theorem Inner.addressAck (s : State) (d : Nat) : Inner s (s.addressAck d) := by
  simp only [State.addressAck]
  split
  · split
    · exact Inner.setDie s d _ (by exact List.Sublist.refl _)
    · exact (Inner.setDie s d _ (by exact List.Sublist.refl _)).trans (Inner.emit _ _ nofun)
    · exact Inner.refl s
  · exact Inner.refl s

theorem Inner.addressRefused (s : State) (d : Nat) : Inner s (s.addressRefused d) := by
  simp only [State.addressRefused]
  split
  · split
    · exact Inner.endAttempt s d _ _
    · exact Inner.failProgram s d _ _
    · exact Inner.refl s
  · exact Inner.refl s

theorem Inner.readyAnswer (s : State) (d n : Nat) : Inner s (s.readyAnswer d n) := by
  simp only [State.readyAnswer]
  split
  · exact Inner.refl s
  · split
    · exact Inner.endPoll s d _ _ _
    · exact Inner.ite (Inner.setDie s d _ (by exact List.Sublist.refl _)) (Inner.refl s)
    · exact Inner.ite (Inner.endProgram s d _ _) (Inner.refl s)

theorem Inner.busyAnswer (s : State) (d n : Nat) : Inner s (s.busyAnswer d n) := by
  simp only [State.busyAnswer]
  split
  · exact Inner.refl s
  · split
    · exact Inner.endPoll s d _ _ _
    all_goals exact Inner.refl s

theorem Inner.transferEnd (s : State) (d : Nat) (data stored : List Byte) : Inner s (s.transferEnd d data stored) := by
  simp only [State.transferEnd, State.crcMismatch]
  have h1 : Inner s (s.holdTransfer d (data ++ stored)) := Inner.setDie s d _ (by exact List.Sublist.refl _)
  split
  · split
    · refine Inner.ite (h1.trans (Inner.endRead _ d _ _ _)) (h1.trans ?_)
      exact (Inner.ite (Inner.refl _) (Inner.count _ _)).trans (Inner.endAttempt _ d _ _)
    all_goals exact Inner.refl s
  · exact Inner.refl s

theorem Inner.readTimesOut (s : State) (d : Nat) : Inner s (s.readTimesOut d) := by
  simp only [State.readTimesOut]
  split
  · exact Inner.refl s
  · split
    · exact Inner.goOffline s d _
    all_goals exact Inner.refl s

theorem Inner.pollTimesOut (s : State) (d : Nat) : Inner s (s.pollTimesOut d) := by
  simp only [State.pollTimesOut]
  split
  · exact Inner.refl s
  · split
    · exact Inner.endPoll s d _ _ _
    all_goals exact Inner.refl s

theorem Inner.dataPhaseEnds (s : State) (d : Nat) (data : List Byte) : Inner s (s.dataPhaseEnds d data) := by
  simp only [State.dataPhaseEnds]
  split
  · split
    · exact (Inner.setDie s d _ (by exact List.Sublist.refl _)).trans (Inner.emit _ _ nofun)
    all_goals exact Inner.refl s
  · exact Inner.refl s

theorem Inner.dmaFails (s : State) (d : Nat) : Inner s (s.dmaFails d) := by
  simp only [State.dmaFails]
  split
  · split
    · exact (Inner.latch s _).trans (Inner.failProgram _ d _ _)
    all_goals exact Inner.refl s
  · exact Inner.refl s

theorem Inner.programTimesOut (s : State) (d : Nat) : Inner s (s.programTimesOut d) := by
  simp only [State.programTimesOut]
  split
  · exact Inner.refl s
  · split
    · exact Inner.goOffline s d _
    all_goals exact Inner.refl s

end Sys2Proof.Machine
end

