-- ==== Sys2Proof/Laws/Event.lean ====
section
/-! SUPPORT. What every event ends with, said once: the DONE writes, the message and the advance of the Request Processor leave
every field alone but the few they name; and the shape of a take. Provers cite these instead of unfolding `State.flush`,
`sendMessage` and `State.takeRequest`. -/

namespace Sys2Proof.Machine

/-! ### The ends of an event -/

/-- What the DONE writes, the message and the advance of the Request Processor can do: `out`, the Request Processor's record,
the interrupt flags and the completions move, and nothing else. -/
def Posted (s t : State) : Prop :=
  s.out <+: t.out ∧ t = { s with
    out := t.out, completions := t.completions, requests := t.requests
    registers := { s.registers with status := t.registers.status } }

theorem Posted.refl (s : State) : Posted s s := ⟨List.prefix_rfl, rfl⟩

theorem Posted.trans {s t u : State} (h : Posted s t) (k : Posted t u) : Posted s u :=
  ⟨h.1.trans k.1, k.2.trans (by rw [h.2])⟩

theorem Posted.emit (s : State) (o : Output) : Posted s (s.emit o) := ⟨List.prefix_append _ _, rfl⟩

theorem Posted.latch (s : State) (f : Flag) : Posted s (s.latch f) := ⟨List.prefix_rfl, rfl⟩

theorem Posted.setRequests (s : State) (q : RequestProcessor) : Posted s { s with requests := q } :=
  ⟨List.prefix_rfl, rfl⟩

theorem Posted.setCompletions (s : State) (l : List Completion) : Posted s { s with completions := l } :=
  ⟨List.prefix_rfl, rfl⟩

theorem Posted.ite {s t u : State} {c : Prop} [Decidable c] (h : Posted s t) (k : Posted s u) :
    Posted s (if c then t else u) := by
  split
  · exact h
  · exact k

theorem Posted.foldl {α : Type} (f : State → α → State) (h : ∀ s x, Posted s (f s x)) (l : List α) (s : State) :
    Posted s (l.foldl f s) := by
  induction l generalizing s with
  | nil => exact Posted.refl s
  | cons x l ih => exact (h s x).trans (ih (f s x))

theorem Posted.writeDone (s : State) (c : Completion) : Posted s (s.writeDone c) := by
  have h := (Posted.emit s (.hostWrite (requestStatusAddress c.token.address) (doneBytes c.result c.word0 c.word1))).trans
    (Posted.setRequests _ { s.requests with lastTag := c.token.tag })
  exact Posted.ite (h.trans (Posted.latch _ _)) h

theorem Posted.flush (s : State) : Posted s s.flush :=
  (Posted.setCompletions s []).trans (Posted.foldl _ Posted.writeDone _ _)

theorem Posted.sendMessage (b s : State) : Posted s (Machine.sendMessage b s) :=
  Posted.ite (Posted.emit s _) (Posted.refl s)

theorem Posted.writeTaken (s : State) (t : Token) : Posted s (s.writeTaken t) := Posted.emit s _

theorem Posted.writeStatuses (s : State) (t : Token) : Posted s (s.writeStatuses t) :=
  Posted.ite (Posted.flush s) ((Posted.flush s).trans (Posted.writeTaken _ t))

theorem Posted.parkRequestsLinkError (s : State) (a : HostAddr) (b : Bool) : Posted s (s.parkRequestsLinkError a b) :=
  (Posted.setRequests s _).trans (Posted.latch _ _)

theorem Posted.parkRequestsEnd (s : State) : Posted s s.parkRequestsEnd := Posted.setRequests s _

theorem Posted.fetchRequest (s : State) (a : HostAddr) : Posted s (s.fetchRequest a) := by
  simp only [State.fetchRequest]
  exact Posted.ite (Posted.setRequests s _) (Posted.ite ((Posted.setRequests s _).trans (Posted.emit _ _))
    (Posted.parkRequestsLinkError s a _))
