/-! ### The end of a program -/

/-- A STORE whose program has ended on a die that stays in service: the table is as `storesAfter` says, its completion is written,
and the die is given its next operation. -/
theorem exec_programEnds {c : Instr} {s b : State} {d : Fin 16} {x : StoreEntry} {f : StoreEntry → StoreEntry}
    (work : work c s = (((b.updateStore x.place f).judgeStore x.place).arbitrate d.val).finishEngineReset)
    (listed : x ∈ b.stores) (once : ∀ z ∈ b.stores, z.place = x.place → z = x) (place : (f x).place = x.place)
    (token : (f x).token = x.token) (ready : b.resetting = false) (none : (b.die d.val).operation = none)
    (state : (b.die d.val).state = .ready) :
    let idle : State := { b with stores := b.storesAfter x (f x) }
    ∃ t, exec c s = .next t ∧ idle.Arbitrated t d.val ∧ idle.revivesWritten t d.val ∧
      ((f x).queued = 0 → (f x).inFlight = 0 → wroteAt b t x.token.address (f x).doneStatus) ∧
      t.registers.counters = b.registers.counters ∧ SameDram b t ∧ (∀ f, b.latched f = true → t.latched f = true) ∧
      (nothingWaits b d.val → SameCatalog b t ∧ SameVoices b t ∧ SameQueue b t) := by
  intro idle
  have judged := State.judgeStore_updateStore listed once place
  generalize (b.updateStore x.place f).judgeStore x.place = u at judged work
  obtain ⟨kept, -, done⟩ := judged
  have registers : u.registers = b.registers := by rw [kept]
  have calm : u.resetting = false := by
    unfold State.resetting
    rw [registers]
    exact ready
  obtain ⟨t, ht, ended⟩ := exec_arbitrated work calm
  obtain ⟨arbitrated, revives, wrote⟩ := ended.arbitrates (idle := idle) (by rw [kept]) (fun x => by rw [kept]; rfl) calm none state
  have dieKept := State.DieKept.arbitrate u d.val
  refine ⟨t, ht, arbitrated, revives, fun queued inFlight => ?_, ?_, fun a => ?_, fun f h => ?_, fun nothing => ?_⟩
  · obtain ⟨completion, member, named, bytes⟩ := done queued inFlight
    have written := wrote completion member
    rwa [bytes, named, token] at written
  · rw [ended.posted.registers, State.arbitrate_registers, registers]
  · rw [ended.posted.dram, dieKept, kept]
  · refine ended.latched f ?_
    unfold State.latched
    rw [State.arbitrate_registers, registers]
    exact h
  · have still : u.arbitrate d.val = u := State.arbitrate_nothing (by rw [kept]; exact nothing)
    rw [still] at ended
    obtain ⟨-, ⟨records, catalog⟩, ⟨voices, windows, starts⟩, queue, -⟩ := ended.posted.streams
    rw [kept] at records catalog voices windows starts queue
    exact ⟨⟨records, catalog⟩, ⟨voices, windows, starts⟩, queue⟩

theorem State.dieIdle_die (s : State) (d : Nat) : (s.dieIdle d).die d = (s.die d).ended .ready := State.die_setDie_same s d _

theorem State.dieIdle_other (s : State) {d x : Nat} (h : x ≠ d) : (s.dieIdle d).die x = s.die x :=
  State.die_setDie_other s _ h

/-- The dies as a program's failure leaves them: a first failure takes the STORE's queued entries from each (R134). -/
theorem State.programFails_dies {s : State} (c : Table.wf Die.blank s.dies = true) (x : StoreEntry) (d : Nat) :
    (if x.failure.isSome then s else s.dropPrograms x.place).die d =
      { s.die d with programs := (s.die d).programs.filter fun q => x.failure.isSome || q.place != x.place } := by
  cases h : x.failure.isSome with
  | true =>
    have all : (s.die d).programs.filter (fun q => true || q.place != x.place) = (s.die d).programs :=
      List.filter_eq_self.mpr fun _ _ => rfl
    rw [all, if_pos rfl]
  | false => simpa using State.die_dropPrograms c x.place d

/-- A program that fails on a die that stays in service, the flag of a failed DMA read latched before it or not. -/
theorem exec_programFails {c : Instr} {s b : State} {d : Fin 16} {o : Operation} {p : ProgramEntry} {x : StoreEntry}
    (work : work c s = (b.failProgram d.val p o.discard).finishEngineReset) (unmarked : o.discard = false)
    (canonical : Table.wf Die.blank b.dies = true) (ready : b.resetting = false) (listed : x ∈ b.stores)
    (once : ∀ z ∈ b.stores, z.place = x.place → z = x) (place : x.place = p.place) :
    let y := x.afterFailure p.address
    let kept (q : ProgramEntry) : Bool := x.failure.isSome || q.place != x.place
    ∃ idle t : State, exec c s = .next t ∧ idle = { b with dies := idle.dies, stores := b.storesAfter x y } ∧
      idle.die d.val = { (b.die d.val).ended .ready with programs := (b.die d.val).programs.filter kept } ∧
      (∀ j, j ≠ d.val → idle.die j = { b.die j with programs := (b.die j).programs.filter kept }) ∧
      idle.Arbitrated t d.val ∧ idle.revivesWritten t d.val ∧
      (y.queued = 0 → y.inFlight = 0 → wroteAt b t x.token.address y.doneStatus) ∧
      (∀ f, b.latched f = true → t.latched f = true) ∧ t.registers.counters = b.registers.counters ∧
      SameDram b t ∧ (nothingWaits b d.val → SameCatalog b t ∧ SameVoices b t ∧ SameQueue b t) := by
  intro y kept
  have token : y.token = x.token := by
    show (x.afterFailure p.address).token = x.token
    unfold StoreEntry.afterFailure
    split <;> rfl
  have same : y.place = x.place := by
    show (x.afterFailure p.address).place = x.place
    unfold StoreEntry.afterFailure
    split <;> rfl
  have wf : Table.wf Die.blank (b.dieIdle d.val).dies = true := Table.wf_set _ _ _ _ canonical
  have fails := State.programFails_eq (s := b.dieIdle d.val) listed once place
  have dies := State.programFails_dies wf x
  have base : (if x.failure.isSome then b.dieIdle d.val else (b.dieIdle d.val).dropPrograms x.place) =
      { b with dies := (if x.failure.isSome then b.dieIdle d.val else (b.dieIdle d.val).dropPrograms x.place).dies } := by
    split <;> rfl
  generalize (if x.failure.isSome then b.dieIdle d.val else (b.dieIdle d.val).dropPrograms x.place) = u at fails dies base
  have here : u.die d.val = { (b.die d.val).ended .ready with programs := (b.die d.val).programs.filter kept } := by
    rw [dies, State.dieIdle_die]
    rfl
  have chooses : Machine.work c s = (((u.updateStore x.place fun _ => y).judgeStore x.place).arbitrate d.val).finishEngineReset := by
    rw [work, ← fails, State.failProgram, unmarked, place]
    rfl
  obtain ⟨t, ht, arbitrated, revives, wrote, counters, dram, latched, nothing⟩ := exec_programEnds chooses
    (by rw [base]; exact listed) (by rw [base]; exact once) same token (by rw [base]; exact ready) (by rw [here]; rfl) (by rw [here]; rfl)
  refine ⟨{ u with stores := u.storesAfter x y }, t, ht, by rw [base]; rfl, here, fun j hj => ?_, arbitrated, revives, ?_, ?_, ?_, ?_,
    fun waits => ?_⟩
  · exact (dies j).trans (by rw [State.dieIdle_other b hj])
  · rw [base] at wrote
    exact wrote
  · rw [base] at latched
    exact latched
  · rw [base] at counters
    exact counters
  · rw [base] at dram
    exact dram
  · obtain ⟨entries, programs, polls⟩ := waits
    have still : nothingWaits u d.val := by
      refine ⟨?_, by rw [here, programs]; rfl, by rw [here]; exact polls⟩
      rw [base]
      exact entries
    have rest := nothing still
    rw [base] at rest
    exact rest

/-- Settles O58: the end that counts the block, then the two that fail it. -/
theorem programsEnd : Obligations.ProgramsEnd := by
  refine ⟨fun s d o p x n ready operation work unmarked polling listed once place => ?_,
    fun s d o p x c canonical ready operation work unmarked how listed once place => ?_⟩
  · have ends : Machine.work (.dieReadyAnswer d n) s = (((s.dieIdle d.val).updateStore x.place fun z =>
        { z with inFlight := z.inFlight - 1, programmed := z.programmed + 1 }).judgeStore x.place |>.arbitrate
          d.val).finishEngineReset := by
      refine congrArg State.finishEngineReset ?_
      rw [State.readyAnswer_program operation work polling, State.endProgram, unmarked, place]
      rfl
    obtain ⟨t, ht, arbitrated, revives, wrote, counters, dram, -, nothing⟩ := exec_programEnds ends listed once rfl rfl
      (State.not_resetting_of ready) (by rw [State.dieIdle_die]; rfl) (by rw [State.dieIdle_die]; rfl)
    refine ⟨t, ht, arbitrated, revives, wrote, counters, dram, fun ⟨entries, programs, polls⟩ => nothing ⟨entries, ?_, ?_⟩⟩
    · rw [State.dieIdle_die]
      exact programs
    · rw [State.dieIdle_die]
      exact polls
  · have calm := State.not_resetting_of ready
    obtain ⟨state, rfl⟩ | ⟨state, rfl⟩ := how
    · have ends : Machine.work (.dieAddressRefused d) s = _ :=
        congrArg State.finishEngineReset (State.addressRefused_program operation work state)
      obtain ⟨idle, t, ht, made, here, others, arbitrated, revives, wrote, -, counters, dram, nothing⟩ :=
        exec_programFails ends unmarked canonical.dies calm listed once place
      exact ⟨idle, t, ht, made, here, others, arbitrated, revives, wrote, nofun, counters, dram, nothing⟩
    · have ends : Machine.work (.programDmaFailed d) s = _ :=
        congrArg State.finishEngineReset (State.dmaFails_program operation work state)
      obtain ⟨idle, t, ht, made, here, others, arbitrated, revives, wrote, latched, counters, dram, nothing⟩ :=
        exec_programFails ends unmarked canonical.dies calm listed once place
      have congr := arbitrated.congr (s := { idle with registers := s.registers }) (fun _ => rfl) rfl rfl rfl rfl (fun _ => rfl)
        fun _ => rfl
      exact ⟨{ idle with registers := s.registers }, t, ht, by rw [made]; rfl, here, others, congr, revives, wrote,
        fun _ => latched _ (State.latched_same s _), counters, dram, nothing⟩

/-! ### The end of a POLL -/

/-- The arbiter leaves the completions of the event among those it adds (R128). -/
theorem State.chooseReady_completions (d : Nat) (polls : List PollRequest) : ∀ s : State, ∀ c ∈ s.completions,
    c ∈ (State.chooseReady d polls s).completions := by
  induction polls with
  | nil =>
    intro s c listed
    have kept : (s.chooseTransfer d).completions = s.completions := by
      unfold State.chooseTransfer
      split
      · split
        · exact (State.raiseReads_kept _ _).2.2.2.2
        · rfl
      · exact (State.raiseReads_kept _ _).2.2.2.2
      · rfl
      · rfl
    exact kept.symm ▸ listed
  | cons q rest ih =>
    intro s c listed
    unfold State.chooseReady
    split
    · exact ih _ c (List.mem_cons_of_mem _ listed)
    · exact listed

theorem State.arbitrate_completions (s : State) (d : Nat) : ∀ c ∈ s.completions, c ∈ (s.arbitrate d).completions := by
  intro c listed
  simp only [State.arbitrate]
  split
  · exact listed
  · split
    · exact State.chooseReady_completions d _ s c listed
    · split <;> exact listed
    all_goals exact listed

/-- The part after a POLL of the head request, before the arbiter's choice. -/
def State.polled (s : State) (d : Nat) (q : PollRequest) (rest : List PollRequest) (after : DieState) (result : Result)
    (elapsed : Nat) : State :=
  (s.setDie d { (s.die d).ended after with polls := rest }).complete q.token result (BitVec.ofNat 32 after.code)
    (BitVec.ofNat 32 (max 1 elapsed))

theorem State.endPoll_polled {s : State} {d : Nat} {o : Operation} {q : PollRequest} {rest : List PollRequest}
    (unmarked : o.discard = false) (polls : (s.die d).polls = q :: rest) (answer : PollAnswer) (elapsed : Nat) :
    s.endPoll d o answer elapsed = (s.polled d q rest (stateAfterPoll (s.die d).state (q.revive && answer == .ready))
      (if q.revive then (if answer = .ready then .ok else .dieOffline) else answer.probeResult) elapsed).arbitrate d := by
  simp only [State.endPoll, unmarked, polls]
  rfl

/-- The command that ends a POLL, by what it answers (R127). -/
theorem poll_work {s : State} {d : Fin 16} {o : Operation} {q : PollRequest} {rest : List PollRequest} {c : Instr}
    {result : Result} {ready : Bool} {elapsed : Nat} (operation : (s.die d.val).operation = some o) (work : o.work = .poll)
    (unmarked : o.discard = false) (polls : (s.die d.val).polls = q :: rest)
    (how : (∃ n : Word, c = .dieReadyAnswer d n ∧ elapsed = n.toNat ∧ ready = true ∧
        result = if q.revive then .ok else .ready) ∨
      (∃ n : Word, c = .dieBusyAnswer d n ∧ elapsed = n.toNat ∧ ready = false ∧
        result = if q.revive then .dieOffline else .busy) ∨
      (c = .pollTimeout d ∧ elapsed = o.timeout * 100 ∧ ready = false ∧
        result = if q.revive then .dieOffline else .absent)) :
    Machine.work c s = ((s.polled d.val q rest (stateAfterPoll (s.die d.val).state (q.revive && ready)) result elapsed).arbitrate
      d.val).finishEngineReset := by
  obtain ⟨n, rfl, rfl, rfl, rfl⟩ | ⟨n, rfl, rfl, rfl, rfl⟩ | ⟨rfl, rfl, rfl, rfl⟩ := how
  · exact congrArg State.finishEngineReset ((State.readyAnswer_poll operation work _).trans
      (State.endPoll_polled unmarked polls .ready _))
  · exact congrArg State.finishEngineReset ((State.busyAnswer_poll operation work _).trans
      (State.endPoll_polled unmarked polls .busy _))
  · exact congrArg State.finishEngineReset ((State.pollTimesOut_poll operation work).trans
      (State.endPoll_polled unmarked polls .silent _))
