-- ==== Sys2Proof/Machine/Core.lean ====
section
/-! DEFINITION. The machine that the host runs. -/

def Sys2Proof.core : Host.Core :=
  { State := Sys2Proof.Machine.State, Fault := Sys2Proof.Machine.Fault, Refusal := Sys2Proof.Machine.Refusal,
    step := Sys2Proof.Machine.step, reset := Sys2Proof.Machine.State.reset }
end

-- -- --

Restate the listing exactly, starting at its first line and ending at the line where "exact (Inner.ite (Inner.refl" occurs; include both and no other lines.

Solution:
theorem Inner.addressAck (s : State) (d : Nat) : Inner s (s.addressAck d) := by
  simp only [State.addressAck]
  split
  · split
    · exact Inner.setDie s d _ (by exact List.Sublist.refl _)
    · exact (Inner.setDie s d _ (by exact List.Sublist.refl _)).trans (Inner.emit _ _ nofun)
    · exact Inner.refl s
  · exact Inner.refl s

theorem Inner.addressRefused (s : State) (d : Nat) : Inner s (s.addressRefused d) := by
  simp only [State.addressRefused]
  split
  · split
    · exact Inner.endAttempt s d _ _
    · exact Inner.failProgram s d _ _
    · exact Inner.refl s
  · exact Inner.refl s

theorem Inner.readyAnswer (s : State) (d n : Nat) : Inner s (s.readyAnswer d n) := by
  simp only [State.readyAnswer]
  split
  · exact Inner.refl s
  · split
    · exact Inner.endPoll s d _ _ _
    · exact Inner.ite (Inner.setDie s d _ (by exact List.Sublist.refl _)) (Inner.refl s)
    · exact Inner.ite (Inner.endProgram s d _ _) (Inner.refl s)

theorem Inner.busyAnswer (s : State) (d n : Nat) : Inner s (s.busyAnswer d n) := by
  simp only [State.busyAnswer]
  split
  · exact Inner.refl s
  · split
    · exact Inner.endPoll s d _ _ _
    all_goals exact Inner.refl s

theorem Inner.transferEnd (s : State) (d : Nat) (data stored : List Byte) : Inner s (s.transferEnd d data stored) := by
  simp only [State.transferEnd, State.crcMismatch]
  have h1 : Inner s (s.holdTransfer d (data ++ stored)) := Inner.setDie s d _ (by exact List.Sublist.refl _)
  split
  · split
    · refine Inner.ite (h1.trans (Inner.endRead _ d _ _ _)) (h1.trans ?_)
      exact (Inner.ite (Inner.refl _) (Inner.count _ _)).trans (Inner.endAttempt _ d _ _)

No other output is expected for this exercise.